Motif | Description | Human Disease Examples |
---|---|---|
Helix–turn–helix | Two α helices are connected by a short chain of amino acids, which constitute the turn. The carboxyl-terminal helix is a recognition helix that binds to the DNA major groove. | Homeodomain proteins (HOX): mutations in human HOXD13 and HOXA13 cause synpolydactyly and hand–foot–genital syndrome, respectively. |
Helix–loop–helix | Two α helices (one short and one long) are connected by a flexible loop. The loop allows the two helices to fold back and interact with one another. The helices can bind to DNA or to other helix–loop–helix structures. | Mutations in the TWIST gene cause Saethre–Chotzen syndrome (acrocephalosyndactyly type III) |
Zinc finger | Zinc molecules are used to stabilize amino acid structures (e.g., α helices, β sheets), with binding of the α helix to the DNA major groove. | BRCA1 (breast cancer gene); WT1 (Wilms tumor gene); GL13 (Greig syndrome gene); vitamin D receptor gene (mutations cause rickets) |
Leucine zipper | Two leucine-rich α helices are held together by amino acid side chains. The α helices form a Y-shaped structure whose side chains bind to the DNA major groove. | RB1 (retinoblastoma gene); JUN and FOS oncogenes |
β Sheets | Side chains extend from the two-stranded β sheet to form contacts with the DNA helix. | TBX family of genes: TBX5 (Holt–Oram syndrome); TBX3 (ulnar–mammary syndrome) |
An intriguing type of DNA-binding motif is contained in the high-mobility group (HMG) class of proteins. These proteins are capable of bending DNA and can facilitate interactions between distantly located enhancers and the appropriate basal factors and promoters (see Fig. 2.9 ).
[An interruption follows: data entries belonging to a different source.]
-- ==== Sys2Proof/Machine/BulkOps.lean ====
section
/-! DEFINITION. The six whole-byte operations (42_bulk_ops.md): one transaction each, no guard. -/
namespace Sys2Proof.Machine

/-- SETOUTPUTSTATES (R115). -/
def execSetoutputstates (byte _b : Byte) (s : State) : Host.Outcome State Fault Refusal :=
  s.writeOnly regOLAT byte

/-- GETOUTPUTSTATES (R116): the latch, not the pin levels. -/
def execGetoutputstates (_a _b : Byte) (s : State) : Host.Outcome State Fault Refusal :=
  s.readOnly regOLAT id

/-- SETPINMODES (R117): caller polarity in, chip polarity to IODIR. -/
def execSetpinmodes (byte _b : Byte) (s : State) : Host.Outcome State Fault Refusal :=
  s.writeOnly regIODIR (inv byte)

/-- GETPINMODES (R118): IODIR in caller polarity. -/
def execGetpinmodes (_a _b : Byte) (s : State) : Host.Outcome State Fault Refusal :=
  s.readOnly regIODIR inv

/-- ENABLEPULLUPS (R119): the whole byte, so a 0 bit disables a pull-up. -/
def execEnablepullups (byte _b : Byte) (s : State) : Host.Outcome State Fault Refusal :=
  s.writeOnly regGPPU byte

/-- GETENABLEDPULLUPS (R120). -/
def execGetenabledpullups (_a _b : Byte) (s : State) : Host.Outcome State Fault Refusal :=
  s.readOnly regGPPU id

end Sys2Proof.Machine
end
Transcription factors contain DNA-binding motifs that allow them to interact with specific DNA sequences. In some cases, they bend DNA so that distant enhancer sequences can interact with target genes.
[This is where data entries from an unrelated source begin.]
-- ==== Sys2Proof/Machine/Step.lean ====
section
/-! DEFINITION. One step of the machine: one turn of the schedule. -/
namespace Sys2Proof.Machine

/-- Take the next turn. A caller's turn runs `exec` for one transaction (60_exceptions.md R151); a caller with nothing
to do lets its turn pass; with no turn left nobody moves (70_reset_and_hazards.md R168; log 4). Parameters that R147
excludes are refused. -/
def step (s : State) : Host.Outcome State Fault Refusal :=
  if paramsOk s.params then
    match s.schedule with
    | [] => .next s
    | .pins j levels :: rest => .next (State.setPins j levels { s with schedule := rest })
    | .power j :: rest => .next (State.powerCycle j { s with schedule := rest })
    | .construct ci :: rest => .next (State.construct ci { s with schedule := rest })
    | .caller k :: rest =>
      match State.fetch k { s with schedule := rest, active := k } with
      | .idle => .next { s with schedule := rest, active := k }
      | .bad e => .refused (.undecodable e)
      | .run i s' => exec i s'
  else .refused .badConfiguration

/-- The instruction of a table word, where the next step fetches it. -/
def State.withFetchWord (s : State) (nbits w : Nat) : State := s.present (bytesOfWord nbits w)

end Sys2Proof.Machine
end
Gene activity can be related to patterns of chromatin coiling or condensation ( chromatin is the combination of DNA and the histone proteins around which the DNA is wound). Decondensed or open chromatin regions, termed euchromatin, are typically characterized by histone acetylation, the attachment of acetyl groups to lysine residues in the histones. Acetylation of histones reduces their binding to DNA, helping to decondense the chromatin so that it is more accessible to transcription factors. Euchromatin is thus transcriptionally active. In contrast, heterochromatin is usually less acetylated, more condensed, and transcriptionally inactive.
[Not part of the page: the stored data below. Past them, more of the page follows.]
theorem oneWrite_updateActive (h : OneWrite addr v s t) (f : Caller → Caller) :
    OneWrite addr v s (t.updateActive f) where
  setting := ⟨h.setting.params, h.setting.schedule, h.setting.active⟩
  engine := h.engine
  trace := h.trace
  chips := h.chips
  csOutput := h.csOutput
  asserted := h.asserted
  txnOpen := h.txnOpen

end UpdateActive

/-! ### The shapes -/

section Shapes
variable {s : State}

/-- One read and the end of the operation, with the byte received seen through `view`. -/
theorem readOnly_oneRead (hr : Ready s) (addr : Byte) (view : Byte → Byte) :
    ∃ t, s.readOnly addr view = .next t ∧ OneRead addr s t ∧
      CallerBecomes (completedWith (some (view (ownRead s addr)))) s t := by
  obtain ⟨hread, hcallers, hbyte, -, -⟩ := memReadIsOneTransaction addr s
  rw [State.readOnly, State.whenBegun_of_ready hr, hbyte]
  exact ⟨_, rfl, oneRead_updateActive hread _,
    CallerBecomes.of_eq (State.complete_callerBecomes _ _) hcallers hread.setting.active⟩

/-- One write and the end of the operation. -/
theorem writeOnly_oneWrite (hr : Ready s) (hs : Sound s) (addr v : Byte) :
    ∃ t, s.writeOnly addr v = .next t ∧ OneWrite addr v s t ∧ CallerBecomes (completedWith none) s t := by
  obtain ⟨hwrite, hcallers⟩ := memWriteIsOneTransaction addr v s hs
  exact ⟨_, State.whenBegun_of_ready hr _, oneWrite_updateActive hwrite _,
    CallerBecomes.of_eq (State.complete_callerBecomes _ _) hcallers hwrite.setting.active⟩

/-- The read of a pair: the operation goes on, holding the byte received. -/
theorem pairRead_oneRead (hr : Ready s) (op : Instr) (addr : Byte) (next : Byte → Phase) :
    ∃ t, s.pairRead op addr next = .next t ∧ OneRead addr s t ∧
      CallerBecomes (goingOn op (next (ownRead s addr))) s t := by
  obtain ⟨hread, hcallers, hbyte, -, -⟩ := memReadIsOneTransaction addr s
  rw [State.pairRead, State.whenBegun_of_ready hr, hbyte]
  exact ⟨_, rfl, oneRead_updateActive hread _,
    CallerBecomes.of_eq (State.goOn_callerBecomes _ _ _) hcallers hread.setting.active⟩

/-- The write of a pair after which the operation goes on. -/
theorem writeGoOn_oneWrite (hr : Ready s) (hs : Sound s) (op : Instr) (addr v : Byte) (p : Phase) :
    ∃ t, s.whenBegun (.next ((s.memWrite addr v).goOn op p)) = .next t ∧ OneWrite addr v s t ∧
      CallerBecomes (goingOn op p) s t := by
  obtain ⟨hwrite, hcallers⟩ := memWriteIsOneTransaction addr v s hs
  exact ⟨_, State.whenBegun_of_ready hr _, oneWrite_updateActive hwrite _,
    CallerBecomes.of_eq (State.goOn_callerBecomes _ _ _) hcallers hwrite.setting.active⟩

/-- An operation whose guard fails (41_pin_ops.md R100, R104; log 28). -/
theorem ignored_nothing (hr : Ready s) (r : Option Byte) :
    ∃ t, s.ignored r = .next t ∧ Nothing s t ∧ CallerBecomes (completedWith r) s t :=
  ⟨_, State.whenBegun_of_ready hr _, ⟨⟨rfl, rfl, rfl⟩, rfl, rfl, rfl, rfl, rfl⟩, State.complete_callerBecomes r s⟩

end Shapes

/-! ### Storage registers -/

theorem isStorage_iff (a : Nat) : isStorage a = true ↔ a ≤ 0x0A ∧ a ≠ 0x09 := by
  simp [isStorage]

/-- A byte written at a storage register's address is stored there (20_memory.md R52). -/
theorem storeAddress_of_isStorage {addr : Byte} (h : isStorage addr.toNat = true) :
    storeAddress addr = some addr.toNat := by
  obtain ⟨hmap, hgpio⟩ := (isStorage_iff _).mp h
  rw [storeAddress_eq, if_neg hgpio, if_pos hmap]

/-- The engine's read of a storage register of the one chip it reaches (20_memory.md R53). -/
theorem ownRead_of_isStorage {s : State} {n : Nat} {c : Chip} (h : SoleChip s n c) {addr : Byte}
    (ha : isStorage addr.toNat = true) : ownRead s addr = c.regs.read addr.toNat := by
  obtain ⟨hmap, hgpio⟩ := (isStorage_iff _).mp ha
  rw [ownRead_of_sole h, Chip.readByte_eq, if_neg hgpio, if_pos hmap, Option.getD_some]

/-- The engine's read of GPIO of the one chip it reaches shows the levels (20_memory.md R53, R54). -/
theorem ownRead_gpio {s : State} {n : Nat} {c : Chip} (h : SoleChip s n c) : ownRead s 0x09 = c.pins := by
  rw [ownRead_of_sole h]
  rfl

end Sys2Proof.Machine
end

section
/-! READPIN, WRITEPIN and SETPINMODE, one turn at a time (41_pin_ops.md R100 to R104): the guards and phases of
`exec_readpin_ok` and the lemmas after it, each answered by one of the shared shapes. -/
namespace Sys2Proof.Machine
open Sys2Proof.Safety

/-- Settles O24. -/
theorem readpinReadsGpio : Obligations.ReadpinReadsGpio := by
  intro pin b s hr
  refine ⟨decode_encodeCommand 0x2 pin b, fun hpin => ?_, fun hpin => ?_⟩
  · rw [exec_readpin_ok b s (pinOk_iff.mpr hpin), ← getBit_eq]
    exact readOnly_oneRead hr regGPIO fun r => getBit r pin
  · rw [exec_readpin_bad b s (pinOk_eq_false_iff.mpr hpin)]
    exact ignored_nothing hr _

/-- Settles O25: the byte received is the levels for GPIO and the latch for OLAT. -/
theorem readpinShowsTheLevel : Obligations.ReadpinShowsTheLevel := by
  intro pin b x y s n c hr hsole hpin
  constructor
  · obtain ⟨-, hread, -⟩ := readpinReadsGpio pin b s hr
    obtain ⟨t, hexec, -, hcaller⟩ := hread hpin
    rw [ownRead_gpio hsole] at hcaller
    exact ⟨t, hexec, hcaller⟩
  · obtain ⟨t, hexec, -, hcaller⟩ := readOnly_oneRead hr regOLAT id
    have hlatch : ownRead s regOLAT = c.regs.read 0x0A := ownRead_of_isStorage hsole rfl
    rw [hlatch] at hcaller
    exact ⟨t, hexec, hcaller⟩

/-- At either phase before a read WRITEPIN makes the read (log 33). -/
theorem exec_writepin_read {pin : Byte} (state : Byte) {s : State} (hp : pinOk pin = true)
    (h : s.phase = .read0 ∨ s.phase = .read1) :
    exec (.writepin pin state) s = s.pairRead (.writepin pin state) regOLAT .write0 := by
  rcases h with h | h
  · exact exec_writepin_read0 state hp h
  · exact exec_writepin_read1 state hp h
Transcriptional silencing is also associated with methylation of promoter regions, in which methyl groups are attached to the DNA molecule. Methylation renders promoters less accessible to transcription factors. Factors such as methylation and histone modification, which alter the expression of genes but do not change the DNA sequence itself, are examples of epigenetic (“over” genetics) modification. Epigenetics, which plays key roles in development and cancer, is discussed further in Chapter 11, Chapter 8 .
Gene expression can also be influenced by microRNAs (miRNA), which are small RNA molecules (17–27 nucleotides) that are not translated into proteins but can bind to and downregulate mRNA. MicroRNAs, which are considered another form of epigenetic modifier, have been found to play important roles in gene regulation and in a number of types of cancer (see Chapter 11 ).
Heterochromatin, which is highly condensed and hypoacetylated, tends to be transcriptionally inactive, whereas euchromatin, which is acetylated and less condensed, tends to be transcriptionally active. Transcription is also regulated by methylation and by the attachment of microRNAs to mRNA. These factors are all examples of epigenetic modification.